My testing with cheap 100W AC drivers for these ultra-cheap “100W” COB emitters has been poor. It’s been about a year since I got to play with them, but it should be fairly easy to get them up to 75-80W/emitter, which should boost your output significantly. I had purchased a few of the cheap 100W COBs and a few drivers that had the correct specifications and none of them would run even close to the rated wattage, and the actual power consumption at the wall varied significantly between the different emitter packages I was using.

Of course, 80W*4 would be dumping a huge amount of heat into that passive “heatsink” surface. I know that a single emitter running at full power would fully saturate the Intel CPU heatsink I was using for a testing platform and have it baking hot in moments… I would expect (gut feeling only) that running anywhere close to full spec with that light package would overheat in a very short while, after all, it’s the power of a small desktop space heater in an enclosed space, without the benefit of air moving through it…

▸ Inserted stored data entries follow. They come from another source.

/-- What a performed store leaves: the bytes at their homes, or at the end of a write queue of its agent's die (R274), and at their homes
what dies held for themselves of their granules (R97). -/
theorem performStore_spec (s : State) (p : PStore) :
    HomesOnly s (performStore s p) ∧ (performStore s p).stores = s.stores ∧ NoneAhead s (performStore s p) ∧
      (∀ loc b, lastWrite p.locs loc = some b → sharedLoc (performStore s p) (dieOfCore (agentCore p.agent)) loc = b) ∧
      (∀ d loc, loc ∉ p.locs.map (·.1) → ¬BroughtHome s (p.locs.map (·.1)) loc →
        sharedLoc (performStore s p) d loc = sharedLoc s d loc) ∧
      (∀ loc b, lastWrite p.locs loc = some b → ∀ locs, ¬BroughtHome (performStore s p) locs loc) := by
  obtain ⟨u, r, hr, hu, ho, e⟩ : ∃ u r, (∀ q ∈ r, BroughtHome s (p.locs.map (·.1)) q.1) ∧
      Written s u (r ++ p.locs.filter (fun q => !offPart q.1)) ∧
      (∀ d, ∀ loc ∈ (p.locs.filter (fun q => !offPart q.1)).map (·.1), offPart loc = false → uoqRead u d loc = none) ∧
      Written (enqueue u p (p.locs.filter (fun q => offPart q.1))) (performStore s p) [] := by
    have hlog := logStore_written s p ((p.locs.filter (fun q => !offPart q.1)).map (·.1))
    obtain ⟨r, h1, h2, h3⟩ := landBytes_spec (logStore s p ((p.locs.filter (fun q => !offPart q.1)).map (·.1)))
      (p.locs.filter (fun q => !offPart q.1))
    refine ⟨ownLines (landBytes (logStore s p ((p.locs.filter (fun q => !offPart q.1)).map (·.1)))
      (p.locs.filter (fun q => !offPart q.1))) p.agent p.copy
        ((p.locs.filter (fun q => !offPart q.1)).map (·.1)) p.cva p.hint p.view, r, fun q hq => ?_, ?_, fun d loc hl hp => ?_, ?_⟩
    · refine broughtHome_mono (hlog.broughtHome (h1 q hq)) (fun x hx => ?_)
      obtain ⟨y, hy, e⟩ := List.mem_map.mp hx
      exact List.mem_map.mpr ⟨y, (List.mem_filter.mp hy).1, e⟩
    · exact (hlog.trans h2).after (ownLines_written ..)
    · rw [(ownLines_written _ _ _ _ _ _ _).uoq_off _ (by simp)]
      exact h3 d loc hl hp
    · unfold performStore
      simp only
      split
      · split
        · exact putCovers_written ..
        · exact (putCovers_written ..).trans (releaseMark_written ..)
      · exact putCovers_written ..
  obtain ⟨q1, q2, q3, q4, q5, q6, q7⟩ := enqueue_spec u p (p.locs.filter (fun q => offPart q.1))
  have uoqs : ∀ d loc, uoqRead (performStore s p) d loc = uoqRead u d loc := fun d loc => by
    rw [e.uoq_off d (by simp), uoqRead_of (q4 d)]
  have read : ∀ d loc, sharedLoc (performStore s p) d loc =
      sharedLoc (enqueue u p (p.locs.filter (fun q => offPart q.1))) d loc := fun d loc => e.sharedLoc_off d loc (by simp)
  have off : ∀ loc, lastWrite (p.locs.filter (fun q => offPart q.1)) loc = if offPart loc then lastWrite p.locs loc else none :=
    fun loc => lastWrite_filter _ offPart loc
  have here : ∀ loc, lastWrite (p.locs.filter (fun q => !offPart q.1)) loc = if offPart loc then none else lastWrite p.locs loc := by
    intro loc; rw [lastWrite_filter _ (fun x => !offPart x)]; cases offPart loc <;> rfl
  have mem : ∀ loc, u.mem.get loc = ((if offPart loc then none else lastWrite p.locs loc).or (lastWrite r loc)).getD (s.mem.get loc) := by
    intro loc; rw [hu.mem, Memory.get_setAll, lastWrite_append, here]
  have isIn : ∀ loc b, lastWrite p.locs loc = some b → loc ∈ p.locs.map (·.1) := by
    intro loc b hb
    by_contra h; rw [lastWrite_none h] at hb; cases hb
  have none_ : ∀ loc b d, lastWrite p.locs loc = some b → offPart loc = false → uoqRead u d loc = none := by
    intro loc b d hb hp
    obtain ⟨x, hx, hxl⟩ := List.mem_map.mp (isIn loc b hb)
    exact ho d loc (List.mem_map.mpr ⟨x, List.mem_filter.mpr ⟨hx, by rw [hxl, hp]; rfl⟩, hxl⟩) hp
  have free : ∀ loc b, lastWrite p.locs loc = some b → ∀ locs, ¬BroughtHome (performStore s p) locs loc := by
    rintro loc b hb locs ⟨-, hp, d, hd⟩
    rw [uoqs, none_ loc b d hb hp] at hd; exact hd rfl
  refine ⟨hu.homes.trans (q1.trans e.homes), e.stores.trans (q2.trans hu.stores), fun d loc => ?_,
    fun loc b hb => ?_, fun d loc hl hn => ?_, free⟩
  · rw [uoqs]; exact hu.noneAhead d loc
  · rw [read, sharedLoc_eq, q3, mem, q6, q7, hu.hostq, hu.peerq]
    cases hp : offPart loc
    · simp only [Bool.false_eq_true, if_false]
      rw [uoqRead_of (q4 _), none_ loc b _ hb hp, hb]; rfl
    · simp only [if_true]
      by_cases hz : loc / 2 ^ 40 % 64 = 0
      · simp only [hz, if_true, withEntry_read, off, hp, hb]
        simp
      · have hz' : (loc / 2 ^ 40 % 64 != 0) = true := by simpa using hz
        simp only [hz, if_false, withEntry_read, off, hp, hb, hz']
        simp
  · have hn' := lastWrite_none hl
    have hf : loc ∉ (r ++ p.locs.filter (fun q => !offPart q.1)).map (·.1) := by
      intro h; obtain ⟨x, hx, e⟩ := List.mem_map.mp h
      rcases List.mem_append.mp hx with hx | hx
      · exact hn (e ▸ hr x hx)
      · exact hl (List.mem_map.mpr ⟨x, (List.mem_filter.mp hx).1, e⟩)
    rw [read]
    rw [← hu.sharedLoc_off d loc hf]
    by_cases hd : d = dieOfCore (agentCore p.agent)
    · subst hd
      rw [sharedLoc_eq, sharedLoc_eq, q3, q6, q7, uoqRead_of (q4 _)]
      congr 2
      split
      · rw [withEntry_read, off, hn']; simp
      · rw [withEntry_read, off, hn']; simp
    · rw [sharedLoc_eq, sharedLoc_eq, q3, q5 d hd, uoqRead_of (q4 _)]

/-! ### Pending stores -/

/-- What an agent's own pending stores give a location: the last of them that holds it (R87). -/
def ownWrite (l : List PStore) (a : Agent) (loc : Nat) : Option Byte :=
  (l.reverse.filter (fun p => p.agent = a)).findSome? (fun p => lastWrite p.locs loc)

theorem getLoc_eq (s : State) (a : Agent) (d loc : Nat) :
    getLoc s a d loc = (ownWrite s.stores a loc).getD (sharedLoc s d loc) := by
  unfold getLoc ownWrite; split
  · rename_i h; rw [h]; rfl
  · rename_i h; rw [h]; rfl

theorem ownWrite_append (l r : List PStore) (a : Agent) (loc : Nat) :
    ownWrite (l ++ r) a loc = (ownWrite r a loc).or (ownWrite l a loc) := by
  unfold ownWrite
  rw [List.reverse_append, List.filter_append, List.findSome?_append]

theorem ownWrite_cons (p : PStore) (l : List PStore) (a : Agent) (loc : Nat) :
    ownWrite (p :: l) a loc = (ownWrite l a loc).or (if p.agent = a then lastWrite p.locs loc else none) := by
  rw [show p :: l = [p] ++ l from rfl, ownWrite_append]
  congr 1
  unfold ownWrite
  by_cases h : p.agent = a
  · rw [if_pos h]; simp [h]
  · rw [if_neg h]; simp [h]

theorem ownWrite_none {l : List PStore} {a : Agent} {loc : Nat}
    (h : ∀ p ∈ l, p.agent = a → loc ∉ p.locs.map (·.1)) : ownWrite l a loc = none := by
  unfold ownWrite
  rw [List.findSome?_eq_none_iff]
  intro p hp
  simp only [List.mem_filter, List.mem_reverse, decide_eq_true_eq] at hp
  exact lastWrite_none (h p hp.1 hp.2)

theorem lastWrite_flatMap (ps : List PStore) (a : Agent) (loc : Nat) (h : ∀ p ∈ ps, p.agent = a) :
    ownWrite ps a loc = lastWrite (ps.flatMap (·.locs)) loc := by
  induction ps with
  | nil => rfl
  | cons p r ih =>
    rw [ownWrite_cons, List.flatMap_cons, lastWrite_append, ih (fun q hq => h q (List.mem_cons_of_mem _ hq)),
      if_pos (h p (by simp))]

/-- An entry of the pending stores that may be performed overlaps no earlier store of its agent (R87). -/
theorem mayPerform_fresh {s : State} {i : Nat} {p : PStore} (hp : s.stores[i]? = some p) (h : mayPerform s i = true) :
    ∀ q ∈ s.stores.take i, q.agent = p.agent → ∀ x ∈ q.locs, ∀ y ∈ p.locs, x.1 ≠ y.1 := by
  intro q hq ha x hx y hy e
  unfold mayPerform at h
  rw [hp] at h
  simp only [Bool.and_eq_true, Bool.not_eq_true', List.any_eq_false] at h
  refine h.2 q hq ⟨by simp [ha], ?_⟩
  rw [List.any_eq_true]
  exact ⟨x, hx, by rw [e]; simpa using ⟨y.2, hy⟩⟩

/-- Performing a store changes nothing that its own agent reads, and elsewhere at most where the store lies, but for what it brings
home. -/
theorem performAt_spec {s : State} {i : Nat} {p : PStore} (hp : s.stores[i]? = some p) (h : mayPerform s i = true) :
    HomesOnly s (performAt s i) ∧ (performAt s i).stores = s.stores.eraseIdx i ∧ NoneAhead s (performAt s i) ∧
      (∀ loc, (ownWrite s.stores p.agent loc = none → ¬BroughtHome s (p.locs.map (·.1)) loc) →
        getLoc (performAt s i) p.agent (dieOfCore (agentCore p.agent)) loc =
          getLoc s p.agent (dieOfCore (agentCore p.agent)) loc) ∧
      (∀ a d loc, a ≠ p.agent → loc ∉ p.locs.map (·.1) → ¬BroughtHome s (p.locs.map (·.1)) loc →
        getLoc (performAt s i) a d loc = getLoc s a d loc) ∧
      (∀ loc, ownWrite s.stores p.agent loc ≠ none → ownWrite (performAt s i).stores p.agent loc = none →
        ∀ locs, ¬BroughtHome (performAt s i) locs loc) := by
  have e : performAt s i = performStore { s with stores := s.stores.eraseIdx i } p := by unfold performAt; rw [hp]
  obtain ⟨h1, h2, h0, h3, h4, h5⟩ := performStore_spec { s with stores := s.stores.eraseIdx i } p
  rw [← e] at h1 h2 h0 h3 h4 h5
  have hi : i < s.stores.length := by
    by_contra hn; rw [List.getElem?_eq_none (by omega)] at hp; cases hp
  have split : s.stores = s.stores.take i ++ p :: s.stores.drop (i + 1) := by
    have : p = s.stores[i] := by rw [List.getElem?_eq_getElem hi] at hp; exact (Option.some.inj hp).symm
    rw [this, List.cons_getElem_drop_succ, List.take_append_drop]
  have er : s.stores.eraseIdx i = s.stores.take i ++ s.stores.drop (i + 1) := List.eraseIdx_eq_take_drop_succ ..
  have h2' : (performAt s i).stores = s.stores.take i ++ s.stores.drop (i + 1) := h2.trans er
  have sh : ∀ d loc, sharedLoc { s with stores := s.stores.eraseIdx i } d loc = sharedLoc s d loc := fun _ _ => rfl
  have ow : ∀ loc, ownWrite s.stores p.agent loc =
      ((ownWrite (s.stores.drop (i + 1)) p.agent loc).or (lastWrite p.locs loc)).or (ownWrite (s.stores.take i) p.agent loc) := by
    intro loc
    conv_lhs => rw [split]
    rw [ownWrite_append, ownWrite_cons, if_pos rfl]
  have fresh : ∀ loc b, lastWrite p.locs loc = some b → ownWrite (s.stores.take i) p.agent loc = none := by
    intro loc b hb
    apply ownWrite_none
    intro q hq hqa hmem
    obtain ⟨x, hx, hxl⟩ := List.mem_map.mp hmem
    by_cases hm : loc ∈ p.locs.map (·.1)
    · obtain ⟨y, hy, hyl⟩ := List.mem_map.mp hm
      exact mayPerform_fresh hp h q hq hqa x hx y hy (hxl.trans hyl.symm)
    · rw [lastWrite_none hm] at hb; cases hb
  refine ⟨HomesOnly.trans (t := { s with stores := s.stores.eraseIdx i }) rfl h1, h2, h0, fun loc hn => ?_,
    fun a d loc ha hl hn => ?_, fun loc k1 k2 locs => ?_⟩
  · rw [getLoc_eq, getLoc_eq, h2', ownWrite_append, ow]
    rw [ow] at hn
    cases hb : lastWrite p.locs loc with
    | some b =>
      rw [fresh loc b hb, h3 loc b hb]
      cases ownWrite (s.stores.drop (i + 1)) p.agent loc <;> simp
    | none =>
      rw [hb] at hn
      cases hd : ownWrite (s.stores.drop (i + 1)) p.agent loc with
      | some c => simp
      | none =>
        cases ht : ownWrite (s.stores.take i) p.agent loc with
        | some c => simp
        | none =>
          rw [hd, ht] at hn
          have hm : loc ∉ p.locs.map (·.1) := by
            intro hm
            obtain ⟨y, hy, hyl⟩ := List.mem_map.mp hm
            unfold lastWrite at hb
            rw [Option.map_eq_none_iff, List.find?_eq_none] at hb
            exact hb y (List.mem_reverse.mpr hy) (by simpa using hyl)
          rw [h4 _ loc hm (fun b => hn rfl b), sh]
          simp
  · rw [getLoc_eq, getLoc_eq, h2', h4 d loc hl hn, sh, ownWrite_append]
    conv_rhs => rw [split, ownWrite_append, ownWrite_cons, if_neg (Ne.symm ha)]
    rw [Option.or_none]
  · rw [h2', ownWrite_append] at k2
    rw [ow] at k1
    cases hb : lastWrite p.locs loc with
    | some b => exact h5 loc b hb locs
    | none =>
      rw [hb, Option.or_none] at k1
      exact absurd k2 k1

Why is the cool-white version $170 vs the $98 of the warm white? :frowning:

That 0,7A Autec driver looks good, leaftye.

Also, since you'll be running drivers in parallel, you can arrange on/off switches at the drivers' inputs for sort of a coarse grained variable driving current system, in 0,7A steps (0,7/1,4/2,1/2,8A).

Going 8S COBs? Well, good luck with that, such an array may want close or above 300V when driven hard. Good luck with cooling that furnace, too. LoL. :-))

Cheers ^:)

8S seems nuts. Hopefully only the COBs fry if I release the smoke.

Please post more or reply to me on these developments. I’ve been in big need of well made, affordable work or task lights.

The last post made in this was from 2016. Good luck

I’ve made a cheap one up using an 18V power tool battery with an adapter off AliExpress that plugs onto the battery and gives you + and - wires. They’re available to suit most power tool brands. I’ve fixed a single car LED flood/ driving light onto that adaptor with the power tool battery forming the stand. It works well and was cheap.

This project stalled on optics. Even if I found enthusiasm to finish this, I still have a bunch of soda can and bike lights to mod first.